• **About this exercise**
Output every line of the listing as it stands.

• **Data provided**
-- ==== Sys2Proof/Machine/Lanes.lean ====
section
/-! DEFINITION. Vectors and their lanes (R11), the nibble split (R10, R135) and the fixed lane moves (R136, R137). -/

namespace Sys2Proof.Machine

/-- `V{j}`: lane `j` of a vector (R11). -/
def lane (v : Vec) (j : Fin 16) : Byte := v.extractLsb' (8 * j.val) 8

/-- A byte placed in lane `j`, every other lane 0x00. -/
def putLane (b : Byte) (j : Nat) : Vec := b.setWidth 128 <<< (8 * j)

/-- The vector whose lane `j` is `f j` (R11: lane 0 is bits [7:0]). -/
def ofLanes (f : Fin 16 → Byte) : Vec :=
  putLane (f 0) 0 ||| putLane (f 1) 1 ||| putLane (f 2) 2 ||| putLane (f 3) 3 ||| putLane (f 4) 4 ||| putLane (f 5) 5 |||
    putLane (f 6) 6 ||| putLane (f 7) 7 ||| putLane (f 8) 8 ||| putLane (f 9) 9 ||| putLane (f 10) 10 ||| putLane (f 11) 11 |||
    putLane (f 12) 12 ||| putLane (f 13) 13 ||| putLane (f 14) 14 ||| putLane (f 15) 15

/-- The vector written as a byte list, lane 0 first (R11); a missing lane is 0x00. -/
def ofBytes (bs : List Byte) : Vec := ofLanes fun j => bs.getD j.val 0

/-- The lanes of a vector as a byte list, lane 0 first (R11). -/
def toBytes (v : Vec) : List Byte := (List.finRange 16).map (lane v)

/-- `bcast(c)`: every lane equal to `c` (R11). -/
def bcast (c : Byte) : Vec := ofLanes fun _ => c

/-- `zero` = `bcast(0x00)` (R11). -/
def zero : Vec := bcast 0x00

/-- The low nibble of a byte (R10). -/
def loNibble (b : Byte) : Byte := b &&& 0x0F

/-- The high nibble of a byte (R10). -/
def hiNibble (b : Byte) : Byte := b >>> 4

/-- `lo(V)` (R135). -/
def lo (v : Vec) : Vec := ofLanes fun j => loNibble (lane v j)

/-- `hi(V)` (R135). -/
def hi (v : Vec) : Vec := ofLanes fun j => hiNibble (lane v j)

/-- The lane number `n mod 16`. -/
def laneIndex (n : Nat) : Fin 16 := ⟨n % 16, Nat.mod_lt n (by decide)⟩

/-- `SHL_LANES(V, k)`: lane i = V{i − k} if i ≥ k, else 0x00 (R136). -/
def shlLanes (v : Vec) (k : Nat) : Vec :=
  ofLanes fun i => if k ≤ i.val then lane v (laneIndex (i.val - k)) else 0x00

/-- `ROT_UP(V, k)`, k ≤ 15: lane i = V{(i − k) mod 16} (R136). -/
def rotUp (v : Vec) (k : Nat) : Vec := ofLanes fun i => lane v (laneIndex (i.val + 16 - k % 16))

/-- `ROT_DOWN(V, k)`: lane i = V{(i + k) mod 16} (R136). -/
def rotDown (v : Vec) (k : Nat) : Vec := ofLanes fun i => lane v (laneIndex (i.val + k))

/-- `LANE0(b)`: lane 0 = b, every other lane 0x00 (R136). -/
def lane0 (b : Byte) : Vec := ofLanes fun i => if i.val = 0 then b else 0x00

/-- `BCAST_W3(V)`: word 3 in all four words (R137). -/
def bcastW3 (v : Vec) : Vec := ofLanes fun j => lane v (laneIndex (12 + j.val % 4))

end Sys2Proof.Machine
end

• **Answer section**
-- ==== Sys2Proof/Machine/Lanes.lean ====
section
/-! DEFINITION. Vectors and their lanes (R11), the nibble split (R10, R135) and the fixed lane moves (R136, R137). -/

namespace Sys2Proof.Machine

/-- `V{j}`: lane `j` of a vector (R11). -/
def lane (v : Vec) (j : Fin 16) : Byte := v.extractLsb' (8 * j.val) 8

/-- A byte placed in lane `j`, every other lane 0x00. -/
def putLane (b : Byte) (j : Nat) : Vec := b.setWidth 128 <<< (8 * j)

/-- The vector whose lane `j` is `f j` (R11: lane 0 is bits [7:0]). -/
def ofLanes (f : Fin 16 → Byte) : Vec :=
  putLane (f 0) 0 ||| putLane (f 1) 1 ||| putLane (f 2) 2 ||| putLane (f 3) 3 ||| putLane (f 4) 4 ||| putLane (f 5) 5 |||
    putLane (f 6) 6 ||| putLane (f 7) 7 ||| putLane (f 8) 8 ||| putLane (f 9) 9 ||| putLane (f 10) 10 ||| putLane (f 11) 11 |||
    putLane (f 12) 12 ||| putLane (f 13) 13 ||| putLane (f 14) 14 ||| putLane (f 15) 15

/-- The vector written as a byte list, lane 0 first (R11); a missing lane is 0x00. -/
def ofBytes (bs : List Byte) : Vec := ofLanes fun j => bs.getD j.val 0

/-- The lanes of a vector as a byte list, lane 0 first (R11). -/
def toBytes (v : Vec) : List Byte := (List.finRange 16).map (lane v)

/-- `bcast(c)`: every lane equal to `c` (R11). -/
def bcast (c : Byte) : Vec := ofLanes fun _ => c

/-- `zero` = `bcast(0x00)` (R11). -/
def zero : Vec := bcast 0x00

/-- The low nibble of a byte (R10). -/
def loNibble (b : Byte) : Byte := b &&& 0x0F

/-- The high nibble of a byte (R10). -/
def hiNibble (b : Byte) : Byte := b >>> 4

/-- `lo(V)` (R135). -/
def lo (v : Vec) : Vec := ofLanes fun j => loNibble (lane v j)

/-- `hi(V)` (R135). -/
def hi (v : Vec) : Vec := ofLanes fun j => hiNibble (lane v j)

/-- The lane number `n mod 16`. -/
def laneIndex (n : Nat) : Fin 16 := ⟨n % 16, Nat.mod_lt n (by decide)⟩

/-- `SHL_LANES(V, k)`: lane i = V{i − k} if i ≥ k, else 0x00 (R136). -/
def shlLanes (v : Vec) (k : Nat) : Vec :=
  ofLanes fun i => if k ≤ i.val then lane v (laneIndex (i.val - k)) else 0x00

/-- `ROT_UP(V, k)`, k ≤ 15: lane i = V{(i − k) mod 16} (R136). -/
def rotUp (v : Vec) (k : Nat) : Vec := ofLanes fun i => lane v (laneIndex (i.val + 16 - k % 16))

/-- `ROT_DOWN(V, k)`: lane i = V{(i + k) mod 16} (R136). -/
def rotDown (v : Vec) (k : Nat) : Vec := ofLanes fun i => lane v (laneIndex (i.val + k))

/-- `LANE0(b)`: lane 0 = b, every other lane 0x00 (R136). -/
def lane0 (b : Byte) : Vec := ofLanes fun i => if i.val = 0 then b else 0x00

/-- `BCAST_W3(V)`: word 3 in all four words (R137). -/
def bcastW3 (v : Vec) : Vec := ofLanes fun j => lane v (laneIndex (12 + j.val % 4))

end Sys2Proof.Machine
end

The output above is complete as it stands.